Since the UMLS to MeSH map has no regard for semmantic type of the node, some concepts may have been condensed across semmantic types.

All the Drug and Disease overlaps should be solved, so now move onto other nodetype conflicts.

Conflicts will be solved in this manner:

1. If one of the types is a Drug or a Disease, that one gets the MeSH ID
2. If no Drug or Disease, the one that has the largest number of nodes will recieve the MeSH ID
3. Remaining Nodetypes will be separated and assume the CUI of the node with the highest degree of connection in the network


Take, for example, `Ivalon`.  It has 4 original CUIs that mapped to the same MeSH ID.  Two of which carried the semmantic type `Chemicals & Drugs` and two `Devices`.  The mesh_id will be kept for the `Chemicals & Drugs` version of the Nodes, which will be merged.  The `Devices` versions of the nodes will be merged, whichever CUI has the most has the greatest number of edges will be the CUI used for this merged node.  
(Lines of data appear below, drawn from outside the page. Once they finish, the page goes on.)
/-- A safe state of the device. -/
structure State.Safe (s : State) : Prop where
  pool : s.pool.Lawful
  memories : s.MemoriesCanonical
  ports : ∀ p, (s.port p).Lawful
  entries : s.EntriesLawful
  slots : s.SlotsBoundOnce
  counters : s.FreeEntriesClear

/-! ## The words of the statements -/

/-- A timer has counted its interval: the Nth tick after the first tick at or after its start has come (R177). -/
abbrev Timer.RanOut (x : Timer) : Prop := ∃ k, x.count = some k ∧ x.limit ≤ k

/-- The window of a port takes writes: neither RESET_n nor the port's PnRST_n is asserted (R154, R170). -/
abbrev State.WindowOpen (s : State) (p : PortId) : Prop := s.resetPin = false ∧ (s.piu p).resetPin = false

/-- A command word written now takes a command: the window is open and the slot is IDLE (R162). -/
abbrev State.SlotReady (s : State) (p : PortId) : Prop := s.WindowOpen p ∧ (s.piu p).slot.busy = false

/-- The port whose window a command writes, for the rows that are window writes. -/
def windowPort : Instr → Option PortId
  | .offer p _ | .accept p _ | .decline p _ | .close p _ | .post p _ | .land p _ | .confirm p _ | .query p _ | .readCounters p _
  | .setVector p _ | .attach p _ | .detach p _ | .armRetain p _ | .disarmRetain p _ | .badCommand p _ _ | .cmdOverrun p _ _
  | .composeBufferWrite p _ _ | .creditWrite p _ _ | .eventReadIndexWrite p _ | .rearm p _ _ | .windowWrite p _ _ _ => some p
  | _ => none

/-- The command a row names, with its port and its NOTIFY flag, for the fourteen rows of Table 10-1. -/
def slotCommand : Instr → Option (PortId × Command × Bool)
  | .offer p n => some (p, .offer, n)
  | .accept p n => some (p, .accept, n)
  | .decline p n => some (p, .decline, n)
  | .close p n => some (p, .close, n)
  | .post p n => some (p, .post, n)
  | .land p n => some (p, .land, n)
  | .confirm p n => some (p, .confirm, n)
  | .query p n => some (p, .query, n)
  | .readCounters p n => some (p, .readCounters, n)
  | .setVector p n => some (p, .setVector, n)
  | .attach p n => some (p, .attach, n)
  | .detach p n => some (p, .detach, n)
  | .armRetain p n => some (p, .armRetain, n)
  | .disarmRetain p n => some (p, .disarmRetain, n)
  | _ => none

/-- The command word a row writes: its port, its kind byte and its NOTIFY flag, for the sixteen rows that write one. -/
def commandWordOf : Instr → Option (PortId × Byte × Bool)
  | .badCommand p k n => some (p, k, n)
  | .cmdOverrun p k n => some (p, k, n)
  | i => (slotCommand i).map fun x => (x.1, kindOf x.2.1, x.2.2)

/-- The slot after a command that was taken from it and completed at the same step: the argument words latched, CMD_OVERRUN clear, the response written, the
count raised (R161, R162, R165). -/
def CommandSlot.answered (slot : CommandSlot) (kind : Byte) (notify : Bool) (status : Status) (results : Table Word 4) : CommandSlot where
  busy := false
  arguments := slot.arguments
  latched := slot.arguments
  kind := kind
  notify := notify
  status := status.code
  responseKind := kind
  completions := slot.completions + 1
  results := results
  overrun := false

/-- An event as it is handed to a Notice Unit, with the slot it is attributed to (R125, R126). -/
structure Notice where
  kind : EventKind
  qualifier : Byte
  channel : Byte
  detail : Half
  slot : Option SlotId
deriving DecidableEq, Repr

/-- A Notice Unit takes one event, and on an ATTACHED port counts it toward its vector (R125 to R128, R133). -/
def Nu.hand (nu : Nu) (attached : Bool) (n : Notice) : Nu :=
  if attached then (nu.take n.kind n.qualifier n.channel n.detail).count (eventVector nu.grant n.slot)
  else nu.take n.kind n.qualifier n.channel n.detail

/-- A Notice Unit takes events in order. -/
def Nu.handAll (nu : Nu) (attached : Bool) : List Notice → Nu
  | [] => nu
  | n :: ns => (nu.hand attached n).handAll attached ns

/-- The Notice Unit of a port after events were handed to it in order; those for a DETACHED port are discarded (R125). -/
def State.nuAfter (s : State) (q : PortId) (ns : List Notice) : Nu :=
  if (s.piu q).state = .detached then s.nu q else (s.nu q).handAll ((s.piu q).state = .attached) ns

/-- Between `s` and `t` each port was handed exactly the events `made` gives for it, in that order, and nothing else happened in its Notice Unit but
handings to the slot words. -/
def State.EventsMade (s t : State) (made : PortId → List Notice) : Prop :=
  ∀ q, t.nu q = { s.nuAfter q (made q) with consumerWords := (t.nu q).consumerWords, producerWords := (t.nu q).producerWords }

/-- An event for the port of a party, attributed to its slot, about channel `c`. -/
def noticeTo (a : Option Party) (kind : EventKind) (qualifier : Byte) (c : ChannelId) (detail : Half) (q : PortId) : List Notice :=
  match a with
  | none => []
  | some a => if q = a.port then [⟨kind, qualifier, BitVec.ofNat 8 c.val, detail, some a.slot⟩] else []

/-- An event for a port that holds no slot on channel `c`. -/
def noticeToPort (p : PortId) (kind : EventKind) (c : ChannelId) (detail : Half) (q : PortId) : List Notice :=
  if q = p then [⟨kind, 0, BitVec.ofNat 8 c.val, detail, none⟩] else []

/-- COMMAND_DONE for port `p`, when NOTIFY is set (R166). -/
def noticeDone (p : PortId) (notify : Bool) (kind : Byte) (status : Status) (q : PortId) : List Notice :=
  if notify = true ∧ q = p then [⟨.commandDone, 0, 0, commandDoneDetail kind status.code, none⟩] else []

/-- No slot word of any summary image changes. -/
def State.WordsSame (s t : State) : Prop :=
  ∀ q, (t.nu q).consumerWords = (s.nu q).consumerWords ∧ (t.nu q).producerWords = (s.nu q).producerWords

/-- The pins, the round-robin pointers, the Port Writers, the requests owed to entries, the queue, the phase of the timebase and the free-value counter do not
change. -/
def State.DeviceSame (s t : State) : Prop :=
  t.pending = s.pending ∧ t.resetPin = s.resetPin ∧ t.roundRobin = s.roundRobin ∧ t.onTick = s.onTick ∧ t.freeIndex = s.freeIndex ∧
    ∀ q, t.writer q = s.writer q ∧ (t.port q).flushOwed = (s.port q).flushOwed ∧ (t.port q).requeueOwed = (s.port q).requeueOwed

/-- The pool, its segments included, and the pool requests owed to entries do not change. -/
def State.PoolSame (s t : State) : Prop := t.pool = s.pool ∧ t.holdOwed = s.holdOwed ∧ t.retestOwed = s.retestOwed

/-- The pool takes one free of the records `rs`; when it returns to NORMAL every entry is owed a retest (R12, R15, R116). -/
def State.PoolFreed (s t : State) (rs : List RecordId) : Prop :=
  t.pool = s.pool.free rs ∧ t.holdOwed = s.holdOwed ∧
    t.retestOwed = if s.pool.level = .low ∧ (s.pool.free rs).level = .normal then s.retestOwed ++ allChannels else s.retestOwed

/-- No entry but `c` changes. -/
def State.EntriesSameBut (s t : State) (c : ChannelId) : Prop := ∀ d, d ≠ c → t.entry d = s.entry d

/-- No Port Interface Unit but that of `p` changes. -/
def State.PiusSameBut (s t : State) (p : PortId) : Prop := ∀ q, q ≠ p → t.piu q = s.piu q

/-- No Port Interface Unit changes. -/
def State.PiusSame (s t : State) : Prop := ∀ q, t.piu q = s.piu q

/-- The consumer-slot word of the party `a` changes by `f`, when there is a party, and no other one changes. -/
def State.ConsumerWordSet (s t : State) (a : Option Party) (f : ConsumerWord → ConsumerWord) : Prop :=
  ∀ q i, (t.nu q).consumerWords.read i =
    if a = some ⟨q, i⟩ then f ((s.nu q).consumerWords.read i) else (s.nu q).consumerWords.read i

/-- The producer-slot word of the party `a` changes by `f`, when there is a party, and no other one changes. -/
def State.ProducerWordSet (s t : State) (a : Option Party) (f : ProducerWord → ProducerWord) : Prop :=
  ∀ q i, (t.nu q).producerWords.read i =
    if a = some ⟨q, i⟩ then f ((s.nu q).producerWords.read i) else (s.nu q).producerWords.read i

/-- Only these two changes of slot words are made. -/
def State.WordsSet (s t : State) (a : Option Party) (f : ConsumerWord → ConsumerWord) (b : Option Party) (g : ProducerWord → ProducerWord) : Prop :=
  s.ConsumerWordSet t a f ∧ s.ProducerWordSet t b g

/-- Entry `c` became FREE: its generation stays, its counters are zero, its slots are released with the other fields of their words kept, and no other entry
changes (R20, R25). -/
def State.BecameFree (s t : State) (c : ChannelId) (u : Use) : Prop :=
  t.entry c = ⟨(s.entry c).generation, Counters.zero, none⟩ ∧ s.EntriesSameBut t c ∧
    s.WordsSet t u.consumer (fun w => { w with bound := false }) u.producer fun w => { w with bound := false }

/-- A command taken on port `p` completed at the same step with this status and these results, and no Port Interface Unit changed otherwise. -/
def State.Answered (s t : State) (p : PortId) (kind : Byte) (notify : Bool) (status : Status) (results : Table Word 4) : Prop :=
  t.piu p = { s.piu p with slot := (s.piu p).slot.answered kind notify status results } ∧ s.PiusSameBut t p

/-- The slot after the completion of the command that it held (R165). -/
def CommandSlot.completed (slot : CommandSlot) (status : Status) (results : Table Word 4) : CommandSlot :=
  { slot with
    busy := false
    status := status.code
    responseKind := slot.kind
    completions := slot.completions + 1
    results := results }

/-- Nothing of the device changes but the Port Writer of `p` among the pins, round-robin pointers, Port Writers, owed requests, the queue and the free-value
counter. -/
def State.DeviceSameButWriter (s t : State) (p : PortId) : Prop :=
  t.pending = s.pending ∧ t.resetPin = s.resetPin ∧ t.roundRobin = s.roundRobin ∧ t.onTick = s.onTick ∧ t.freeIndex = s.freeIndex ∧
    (∀ q, q ≠ p → t.writer q = s.writer q) ∧
    ∀ q, (t.port q).flushOwed = (s.port q).flushOwed ∧ (t.port q).requeueOwed = (s.port q).requeueOwed

/-- The Port Writer of `p` became IDLE, its fault record stays, and nothing of the device changes otherwise. -/
def State.WriterBecameIdle (s t : State) (p : PortId) : Prop :=
  t.writer p = { s.writer p with state := .idle } ∧ s.DeviceSameButWriter t p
`Chemicals & Drugs` and `Disorders` will always take the meshID before other semmantic types.  Otherwise, the MeSH id will be assignged to the semanitc type had the most CUIs merged into 1 node. The other semmatic types will again have the CUI selected based on edge count.

In [91]:
edges = gt.remove_colons(pd.read_csv('../data/edges_VER31_R.csv', converters={'pmids':eval}))

In [92]:
cui_counts = edges['start_id'].value_counts().add(edges['end_id'].value_counts(), fill_value=0).to_dict()

In [93]:
# For now, just return conflicting nodes to thier old semmantic type
grpd = new_nodes.query('new_id in @problems').groupby('new_id')
remap = dict()

for msh_id, df in tqdm(grpd, total=len(grpd)):

    # Get all the labels and counts for those labels
    labels = df['label'].unique().tolist()
    counts = df['label'].value_counts().to_dict()
    
    # Sort the by the Number of different nodes mapped to that label
    labels = sorted(labels, key=lambda l: counts[l], reverse=True)
    
    # Chemicals and Drugs and Diseases have higher priorities in the context of machine learning
    # So any item that could be either of those types will be set to them automatically.
    drug_or_dis = False
    
    # Select the Chemicals & Drugs nodes to have the MeSH ID if possible
    if 'Chemicals & Drugs' in labels:
        labels.remove('Chemicals & Drugs')
        curr_label = df.query('label == "Chemicals & Drugs"')['id'].values
        drug_or_dis = True
        for c in curr_label:
            remap[c] = msh_id    
    
    # Otherwise, elect the Disorders nodes to have the MeSH ID if possible
    elif 'Disorders' in labels:
        labels.remove('Disorders')
        curr_label = df.query('label == "Disorders"')['id'].values
        drug_or_dis = True
        for c in curr_label:
            remap[c] = msh_id    
    
    # Finally assign a merged CUI based on edge counts
    for i, label in enumerate(labels):
        curr_label = df.query('label == @label')['id'].values
        
        # Give highest counts of nodes the MeSH ID, if not already assigned to a Drug or Disease
        if i == 0 and not drug_or_dis:
            new_cui = msh_id
        else:
            # For types that won't get a MeSH ID, 
            # get the CUI that has largest number of instances in the edges
            new_cui = sorted(curr_label, key=lambda v: cui_counts.get(v, 0), reverse=True)[0]
        for c in curr_label:
            remap[c] = new_cui

100%|██████████| 495/495 [00:02<00:00, 210.17it/s]


In [94]:
# Perform the new Mapping
curr_map = new_nodes.set_index('id')['new_id'].to_dict()
new_nodes['new_id'] = nodes['id'].map(lambda i: remap.get(i, curr_map[i]))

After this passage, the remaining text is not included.